This article is part of Indianapolis Monthly’s The New Downtown package, which includes a guide to five hotspots, a few big city problems, and a look at what’s next for the city. For more content on navigating the new downtown, click here.
In the Cultural Trail’s early days, planners talked up a detour behind a few Mass Ave pubs as a “little pocket of Europe.” Just after the Park Avenue stoplight, the trail curls right then left, over a buried device that releases a perfume of English roses, into a quiet canyon of old brick buildings, past restaurant patios, and onto College.

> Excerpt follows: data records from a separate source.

-- ==== Sys2Proof/Syntax.lean ====
section
/-! DEFINITION. The commands the package takes: one constructor for each row of spec/opcode_table.json, in the table's order. An
operand is what the row's sender says and the device cannot know. `f` is the PCIe function that makes an access (0 the physical
function), `h` a hoop, `q` a command queue, `e` an event queue, `v` a written value; `host` is what host memory holds where an object
of the command is homed there, and empty otherwise. -/

namespace Sys2Proof
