-- ==== Sys2Proof/WellFormed.lean ====
section
/-! DEFINITION. Commands that a sender can send: the operands that the types leave too wide. -/

namespace Sys2Proof

/-- Operands of the right length: a tile has 4,096 bytes (R173), a ring frame 512 words (R454), a hop 160 samples (R462), a thermal
step 8, 6 and 2 temperatures (R552), and a packet at most 65,535 pixels (R482). [DESIGN CHOICE, log entry 6] -/
def Instr.wellFormed : Instr → Bool
  | .pullData _ _ _ bytes => decide (bytes.length = 4096)
  | .ringFrame _ words => decide (words.length = 512)
  | .detectorHop _ chans => chans.all fun l => decide (l.length = 160)
  | .csiLine _ _ _ _ _ pixels _ => decide (pixels.length ≤ 65535)
  | .thermalStep cl dr sk => decide (cl.length = 8 ∧ dr.length = 6 ∧ sk.length = 2)
  | _ => true

end Sys2Proof
end

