-- ==== Sys2Proof/Config.lean ====
section
/-! DEFINITION. What one part fixes, and the values the manual leaves open: constants with no body, so that
nothing can be proved about them but what holds for every value. -/

namespace Sys2Proof

/-- One assembled part (R3 to R7): DRAM stacks (2, 4 or 6), I/O dies (1 or 2), grade (0 C, 1 I, 2 A), the cores fenced
at the factory (none, or four in four different clusters on a -60 part). -/
structure Part where
  dramStacks : Nat
  ioDies : Nat
  grade : Nat
  fused : W64
  /-- User-area blocks of one skein stack (R211); the manual gives no count. -/
  skeinBlocks : Nat
  /-- The board's straps as sampled when PORST_N is released (R615): bit 0 SMB_ADDR0, bit 1 SMB_ADDR1, bit 2 BOOT_RECOVERY. -/
  straps : BitVec 3
  deriving DecidableEq, Repr

/-- The SMBus address that the straps give (R615). -/
def Part.smbAddress (p : Part) : Nat := 0x58 + p.straps.toNat % 4

/-- TDP in mW (R4). -/
def Part.tdpMw (p : Part) : Nat :=
  (if p.dramStacks ≤ 2 then 230000 else if p.dramStacks ≤ 4 then 300000 else 350000) + (if p.ioDies = 2 then 30000 else 0)

/-- Highest junction temperature of the grade in °C (R5). -/
def Part.tjMax (p : Part) : Int := if p.grade = 0 then 100 else 105

/-- The FP32 functions whose last bits the manual leaves to the unit (R271): a free function of the operand's bits. [DEDUCED, log entries 38, 39] -/
opaque Config.vecFun : Nat → W32 → W32

/-- A fresh free value of 32 bits for the `n`-th use: a value the manual leaves open and the machine goes on with. [DESIGN CHOICE, log entries 4, 115] -/
opaque Config.free32 : Nat → W32

/-- The word at a place of a core's SRAM that holds some objects and scratch (R289). [DESIGN CHOICE, log entry 4] -/
opaque Config.sramWord : (core word : Nat) → (held : List (Nat × List (Nat × Byte))) → W32

/-- A fresh free byte for the `n`-th use. [DESIGN CHOICE, log entry 26] -/
opaque Config.freeByte : Nat → Byte

/-- Spare rows of each DRAM stack (R593); the manual gives no count. [DESIGN CHOICE, log entry 84] -/
opaque Config.spareRows : Nat → Nat

/-- SHA-384 of a byte string (R513), as a free function: the manual names it and does not restate it. [DESIGN CHOICE, log entry 70] -/
opaque Config.sha384 : List Byte → BitVec 384

/-- ECDSA P-384 verification of a signature by a public key over a digest (R516, R524), not restated by the manual. [DESIGN CHOICE, log entry 70] -/
opaque Config.ecdsaVerify : (key sig digest : List Byte) → Bool

/-- ECDSA P-384 signature of a message by the device's attestation key (R533). [DESIGN CHOICE, log entry 70] -/
opaque Config.ecdsaSign : List Byte → BitVec 768

/-- Authenticated decryption of one sealed chunk: `none` when the tag does not match (R527). [DESIGN CHOICE, log entry 70] -/
opaque Config.aesGcmOpen : (key nonce aad cipher tag : List Byte) → Option (List Byte)

/-- Unwrapping of a key (R526): `none` when the integrity check fails. [DESIGN CHOICE, log entry 70] -/
opaque Config.keyUnwrap : (kek wrapped : List Byte) → Option (List Byte)

/-- Output of the deterministic random bit generator, by request number (R542). [DESIGN CHOICE, log entry 70] -/
opaque Config.drbg : Nat → BitVec 384

/-- One feature of the island's log-mel front end (R462): detector, number of bands, band, the last 400 samples of the mix; an
FP32 value. The front end is not restated bit for bit. [DEDUCED, log entry 65] -/
opaque Config.melBand : (det nbands band : Nat) → List (BitVec 16) → W32

/-- Band-energy sum of a hop, by which glass-break finds its start mark (R462). [DEDUCED, log entry 65] -/
opaque Config.bandEnergy : List (BitVec 16) → Nat

/-- The tone test of a hop (R464): F_LO, F_HI, TONE_DB and the hop's samples. [DEDUCED, log entry 65] -/
opaque Config.toneTest : (lo hi db : Nat) → List (BitVec 16) → Bool

/-- Device identity and certificate material (R522): DEVICE_ID, the DER certificates 2, 3 and 4, the sealing key's digest. [DESIGN CHOICE, log entry 70] -/
opaque Config.deviceId : BitVec 384
/-- [DESIGN CHOICE, log entry 70]. -/
opaque Config.cert : Nat → List Byte
/-- [DESIGN CHOICE, log entry 70]. -/
opaque Config.dskDigest : BitVec 384

/-- KEK of a package (R526): from EPH_PUB and PACKAGE_ID, with this device's sealing key. [DESIGN CHOICE, log entry 70] -/
opaque Config.kek : (ephPub : List Byte) → (packageId : Nat) → List Byte

/-- Signatures of SPDM answers (R537). [DESIGN CHOICE, log entry 70] -/
opaque Config.spdmSign : List Byte → BitVec 768

end Sys2Proof
end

Enchanté, indeed.
That hidden-in-plain-sight allure now extends to a trail-adjacent triangle formed by Mass Ave, College Avenue, and New York Street, plus a few adjoining blocks. For years, commuters sped through this area via College, not giving a second thought to the patchwork of warehouses and boarded-up buildings just outside historic Lockerbie. Developers did, though, realizing that Mass Ave didn’t actually offer many places to live. Under-the-radar townhomes and rentals quietly cropped up, then boom—Sun King’s tap room gave us a reason to stop, Circa apartments made a bombastic arrival onto College with its brick-and-bright-yellow facade (plus a makerspace and other scruffy-cool amenities straight out of Portlandia), and the offshooting 800 block of Mass Ave (the end where R Bistro once sat all by its lonesome) came alive. Lately, buzzworthy restaurants and bars keep luring us away from Mass Ave’s eaten path. With several in-the-works projects bound to increase the busy street’s intimacy, College Avenue is close to graduating with honors.
Who’s Moving In?
Car-Free Millennials – On an entry-level salary, it’s hard for one person to afford downtown’s standard $1,100 per month for a new one-bedroom apartment (plus extra for parking). But how can Millennials resist? To swing a pad at Circa or the forthcoming 747 College apartments at St. Clair Street, some must sacrifice a car and rely on Pacers Bikeshare, Uber, and BlueIndy.
Just Passing Through
Beer O’Clock
The microbrews are fine, and the ambitious menu surpasses pub-grub standards, but what crowds love most about St. Joseph Brewery (540 N. College Ave.) is the literally glorious setting: a renovated Catholic church.
Gym Time
Tucked away in an industrial strip, Cirque Indy (617 N. Fulton St.) offers classes in aerial silks, which feel more like a novel and challenging upper-body workout than real acrobat training. Into it? There’s also a static-trapeze session.
Friend Date
The 100-seat IndyFringe Basile Theater (719 E. St. Clair St.) always stages something inspired (and often experimental) during First Fridays. And the free Jabberwocky storytelling sessions (March 8) feel like indie Ted Talks.
Still Cool
Lockerbie
Eat – Your Instagram feed must be flooded with the hydroponic herb wall at just-opened Vida (601 E. New York St.), a fine-dining foray from Indy’s Cunningham Restaurant Group (Mesh, Bru, Union 50).
Drink – The regulars at Lockerbie Pub (631 E. Michigan St.) leave their coolness at the door, making the dive a pleasantly unpretentious place for a game of pool.
Live – Boxy and modern Lockerbie Lofts (640 E. Michigan St.) opens this spring with 215 apartments (studio, $990) and the latest urban amenity: a dog-wash room.
The Obstacle
Coca-Cola Plant
A discussed remake of this Art Deco jewel and the surrounding IPS bus lot could resurrect a dead block of College with 10,000 square feet of street-level retail. Wheels are turning, but adaptive reuse of a historic property takes a very … long … time.